Frequently Asked Questions

How much royalty did Assam's Mines Department collect in 2025-26?
The Mines and Minerals Department of Assam collected ₹3,444 crore in royalty revenue during the financial year 2025-26 , as announced in the Assam Budget 2026 highlights.
What is Assam's mineral royalty target for 2026-27?
Assam has set a mineral royalty revenue target of ₹4,512 crore for the financial year 2026-27 , representing a roughly 31 per cent increase over the previous year's collection.
What minerals does Assam earn royalty from?

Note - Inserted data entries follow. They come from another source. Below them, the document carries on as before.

/-! ## Stack pairs and current -/

/-- BALBURN, BALSHUNT, PWRWAIT and PAIR (R444 to R447): a burn of no cycles moves on, a bad level takes OPND COUNT, another holds its group
for n cycles at its level; BALSHUNT sets the midpoint within 700 to 800 mV, as the lower core sees it, unless the pair is derated; PWRWAIT
returns 1 at once below its bound; PAIR returns 0 without a partner and exchanges words with one that waits. The steps of a pair (R431 to
R449): a window's end sets the mismatch from both estimates, moves the midpoint at most 2 mV towards its target, throttles and clamps the
heavier core alone and raises its trap condition above TX or at the clamp, starts the counts anew, and has a trap that a clamp held back owed
until it is taken (log entry 6); PWR is taken at an issue boundary once until a window ends within TX, the mismatch as class word; thresholds
are held within 100 to 1,000 with TX at least TH; a derating of a pair whose current was unexplained for 4,096 windows halves them; a burn and
a bounded wait end with their time. -/
def Obligations.CurrentBalance : Prop :=
  (
  ∀ (s : State) (h : Hd) (o : Ops) (c : Iss), Issues s h c (usesOf h o) →
    let core := coreOf c.wid
    let n := s.run.rdCount c o.a
    let l := s.run.rdCount c o.b
    let q := s.run.pair (pairOf core)
    ((l = 0 ∨ 6 < l) → ∃ tr, tr.cls = 4 ∧ tr.sub = 3 ∧ tr.cw = BitVec.ofNat 64 l ∧ Traps s (.balburn h o) c tr) ∧
    (0 < l → l ≤ 6 → n = 0 → Does s (.balburn h o) c h { uses := usesOf h o } s.run) ∧
    (0 < l → l ≤ 6 → 0 < n → Completes (exec (.balburn h o) s) (fun t => t.run.mem = s.run.mem ∧ RegsKept (s.wv c) (t.wv c) c.act [] ∧
      (t.run.core core).burns = (s.run.core core).burns ++ [(s.run.clk, s.run.clk + n, l)] ∧
      (t.wv c).parts = (s.wv c).parts.map (fun p => if (p.mask &&& c.m) ≠ 0 then { p with park := .burn (s.run.clk + n) l } else p))) ∧
    (∀ d : BitVec 7, o.d = .s d →
      (Completes (exec (.balshunt h o) s) (fun t => RegsKept (s.wv c) (t.wv c) c.act [(o.d, 1)] ∧ RestKept (s.wv c) (t.wv c) ∧
        MovedOn s t c ∧ (∀ k, k ≠ c.wid → t.run.wave k = s.run.wave k) ∧ t.sys = s.sys ∧
        { t.run with waves := s.run.waves, cores := s.run.cores, pairs := s.run.pairs } = s.run ∧
        (∀ k, k ≠ pairOf core → t.run.pair k = s.run.pair k) ∧
        (q.derated = true → (t.wv c).sReg d.toNat = 0 ∧ t.run.pair (pairOf core) = q) ∧
        (q.derated = false → let v := if n < 700 then 700 else if 800 < n then 800 else n
          (t.wv c).sReg d.toNat = BitVec.ofNat 64 v ∧
          t.run.pair (pairOf core) = { q with target := if core % 2 = 0 then v else 1500 - v }))) ∧
      (Whole s c → ((s.run.pairMis core).natAbs < n → Does s (.pwrwait h o) c h { uses := usesOf h o, whole := some 1, switch := true }
          (s.run.onWave c.wid (fun w => w.setS d.toNat 1))) ∧
        (n ≤ (s.run.pairMis core).natAbs → Completes (exec (.pwrwait h o) s) (fun t => (t.wv c).parts = (s.wv c).parts.map (fun p =>
          if (p.mask &&& c.m) ≠ 0 then { p with park := .pwrwait n (if l = 0 then none else some (s.run.clk + l)) d } else p)))) ∧
      (Quiet s c →
        let x : Word := (s.ssrc c o.a).setWidth 32
        (s.run.partner c.wid = none → Completes (exec (.pair h o) s) (fun t => DeviceKept s t c.wid ∧
          RegsKept (s.wv c) (t.wv c) c.act [(o.d, 1)] ∧ (t.wv c).sReg d.toNat = 0)) ∧
        (∀ p y m z e, s.run.partner c.wid = some p → p ≠ c.wid → s.run.waves.get? p = some y → y.life = .live → y.inPair = some (m, z, e) →
          Completes (exec (.pair h o) s) (fun t => t.run.mem = s.run.mem ∧ RegsKept (s.wv c) (t.wv c) c.act [(o.d, 1)] ∧
            (t.wv c).sReg d.toNat = pairWord z ∧ (t.run.wave p).sReg e.toNat = pairWord x ∧
            (∀ k, k ≠ c.wid → k ≠ p → t.run.wave k = s.run.wave k))) ∧
        (∀ p, s.run.partner c.wid = some p → (s.run.wave p).inPair = none → Completes (exec (.pair h o) s) (fun t =>
          RegsKept (s.wv c) (t.wv c) c.act [(o.d, 1)] ∧ (t.wv c).isEmpty ⟨false, d.toNat, 0xFFFFFFFF⟩ = true ∧
          (t.wv c).parts = (s.wv c).parts.map (fun p => if (p.mask &&& c.m) ≠ 0 then { p with park := .pair x d } else p)))))) ∧
  (
  (∀ (k : Core) (t0 : Nat), k.burns = [] → k.autoLevel = 0 →
    k.estimate t0 = 380 + (700 * k.nv + 400 * k.nm + 1500 * k.nxRan) / 256) ∧
  (∀ (s : State) (p : Nat),
    let lo := pairLo p
    let hi := pairHi p
    let t1 := s.run.clk / 256 * 256
    let q := s.run.pair p
    let ran (n : Nat) : Core := (s.run.core n).runTo (s.run.die (dieOf n)).issueDuty t1
    let a := (ran lo).estimate (t1 - 256)
    let b := (ran hi).estimate (t1 - 256)
    let mis : Int := (a : Int) - b
    Completes (exec (.windowEnd p) s) (fun t => t.sys = s.sys ∧ t.run.mem = s.run.mem ∧ (t.run.pair p).mis = mis ∧
      (t.run.pair p).th = q.th ∧ (t.run.pair p).tx = q.tx ∧ (t.run.pair p).target = q.target ∧
      (let v := (t.run.pair p).vmid
       (q.vmid ≤ q.target → q.vmid ≤ v ∧ v ≤ q.target ∧ v ≤ q.vmid + 2) ∧ (q.target ≤ q.vmid → q.target ≤ v ∧ v ≤ q.vmid ∧ q.vmid ≤ v + 2)) ∧
      ((t.run.pair p).suspect = 0 ∨ (t.run.pair p).suspect = q.suspect + 1) ∧
      ∀ x, x = lo ∨ x = hi →
        let heavy : Prop := if x = lo then 0 < mis else mis < 0
        let k := t.run.core x
        (k.balctl.getLsbD 8 = true ↔ heavy ∧ (q.th < mis.natAbs ∨ 1000 ≤ mis.natAbs)) ∧
        (k.balctl.getLsbD 10 = true ↔ heavy ∧ 1000 ≤ mis.natAbs) ∧
        (k.balctl.getLsbD 9 = true ↔ (s.run.core x).balctl.getLsbD 9 = true ∨ k.balctl.getLsbD 8 = true) ∧
        (k.pwrCond = true ↔ heavy ∧ (q.tx < mis.natAbs ∨ 1000 ≤ mis.natAbs)) ∧ k.nv = 0 ∧ k.nm = 0 ∧
        ∀ n w, s.run.waves.get? n = some w → coreOf n = x →
          ((t.run.wave n).pwrTaken = true ↔ w.pwrTaken = true ∧ q.tx < mis.natAbs) ∧
          ((t.run.wave n).pwrOwed = true ↔ w.pwrOwed = true ∨ (s.run.core x).balctl.getLsbD 10 = true ∧ (s.run.core x).pwrCond = true ∧
            w.pwrTaken = false ∧ ∃ p ∈ w.parts, p.park = .run)) ∧
    (∀ v : Word64, Completes (exec (.misthWrite p v) s) (fun t =>
      let th := if bits v 0 16 < 100 then 100 else if 1000 < bits v 0 16 then 1000 else bits v 0 16
      { t.run with pairs := s.run.pairs } = s.run ∧ t.run.pair p = { q with th := th, tx := max q.tx th })) ∧
    (∀ v : Word64, Completes (exec (.mistxWrite p v) s) (fun t =>
      let tx := if bits v 0 16 < 100 then 100 else if 1000 < bits v 0 16 then 1000 else bits v 0 16
      { t.run with pairs := s.run.pairs } = s.run ∧ t.run.pair p = { q with tx := max q.th tx })) ∧
    (q.bad = false → exec (.pairDerate p) s = .next s) ∧
    (q.bad = true → Completes (exec (.pairDerate p) s) (fun t => t.run.mem = s.run.mem ∧ (t.run.pair p).derated = true ∧
      (t.run.pair p).th = max 100 (q.th / 2) ∧ (t.run.pair p).tx = max 100 (q.tx / 2) ∧
      (t.run.core lo).balctl.getLsbD 11 = true ∧ (t.run.core hi).balctl.getLsbD 11 = true))) ∧
  (∀ (s : State) (core : Nat) (v : Word64), Completes (exec (.balctlWrite core v) s) (fun t =>
    { t.run with cores := s.run.cores } = s.run ∧ (∀ k, k ≠ core → t.run.core k = s.run.core k) ∧
    let old := (s.run.core core).balctl
    let new := (t.run.core core).balctl
    { t.run.core core with balctl := old } = s.run.core core ∧
    ∀ n, n < 64 → new.getLsbD n = if n = 0 then v.getLsbD 0
      else if 1 ≤ n ∧ n ≤ 3 then (if bits v 1 3 = 0 ∨ bits v 1 3 = 7 then old.getLsbD n else v.getLsbD n)
      else if n = 9 then old.getLsbD 9 && v.getLsbD 9 else old.getLsbD n)) ∧
  (∀ (s : State) (wid : Nat) (w : Wave), s.run.waves.get? wid = some w →
    (∀ m pc, (w.pwrOwed = true ∨ (s.run.core (coreOf wid)).pwrCond = true ∧ w.pwrTaken = false) → s.run.boundary wid = some (m, pc) →
      Completes (exec (.pwrTrap wid) s) (fun t => ∃ word tr, tr.cls = 11 ∧ tr.sub = 1 ∧ tr.mask = m ∧
        tr.cw = BitVec.ofInt 64 (s.run.pairMis (coreOf wid)) ∧ tr.next = false ∧
        t.run = (takeTrap s.run wid m pc word tr).onWave wid (fun w => { w with pwrTaken := true, pwrOwed := false }))) ∧
    (∀ lane p dl l, w.partAt (laneBit lane) = some p → p.park = .burn dl l → dl ≤ s.run.clk →
      Completes (exec (.burnEnd wid lane) s) (fun t => { t.run with waves := s.run.waves } = s.run ∧
        t.run.wave wid = w.advance (w.groupOf p))) ∧
    (∀ bound dl d, w.life = .live → w.inPwrwait = some (bound, dl, d) → (∀ p ∈ w.parts, p.mask ≠ 0) →
      ((∃ n, dl = some n ∧ n ≤ s.run.clk) ∨ s.run.eventFor wid = true) →
      Completes (exec (.pwrwaitTimeout wid) s) (fun t => { t.run with waves := s.run.waves } = s.run ∧
        (t.run.wave wid).sReg d.toNat = (if ∃ n, dl = some n ∧ n ≤ s.run.clk then 2 else 3) ∧
        ∀ p ∈ (t.run.wave wid).parts, ∀ b dl' d', p.park ≠ .pwrwait b dl' d'))))
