-- ==== Sys2Proof/Laws/State.lean ====
section
/-! SUPPORT. What each update of the state's records leaves in each field: one lemma per field per update. -/

namespace Sys2Proof.Machine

Assam earns royalty primarily from coal, limestone, crude oil, and natural gas, all of which are found in significant quantities across the state and are regulated under the Mines and Minerals (Development and Regulation) Act, 1957 .
Who announced the Assam Budget 2026 mining figures?
The figures were shared by the Chief Minister's Office of Assam on 10 July 2026 as part of the official #AssamBudget2026 highlights series on social media.
How are mineral royalties collected in Indian states?
Indian states collect royalties on major minerals under the Mines and Minerals (Development and Regulation) Act, 1957 . Rates are periodically revised by the central government, and state departments like Assam's Mines and Minerals Department are responsible for granting concessions and enforcing collections.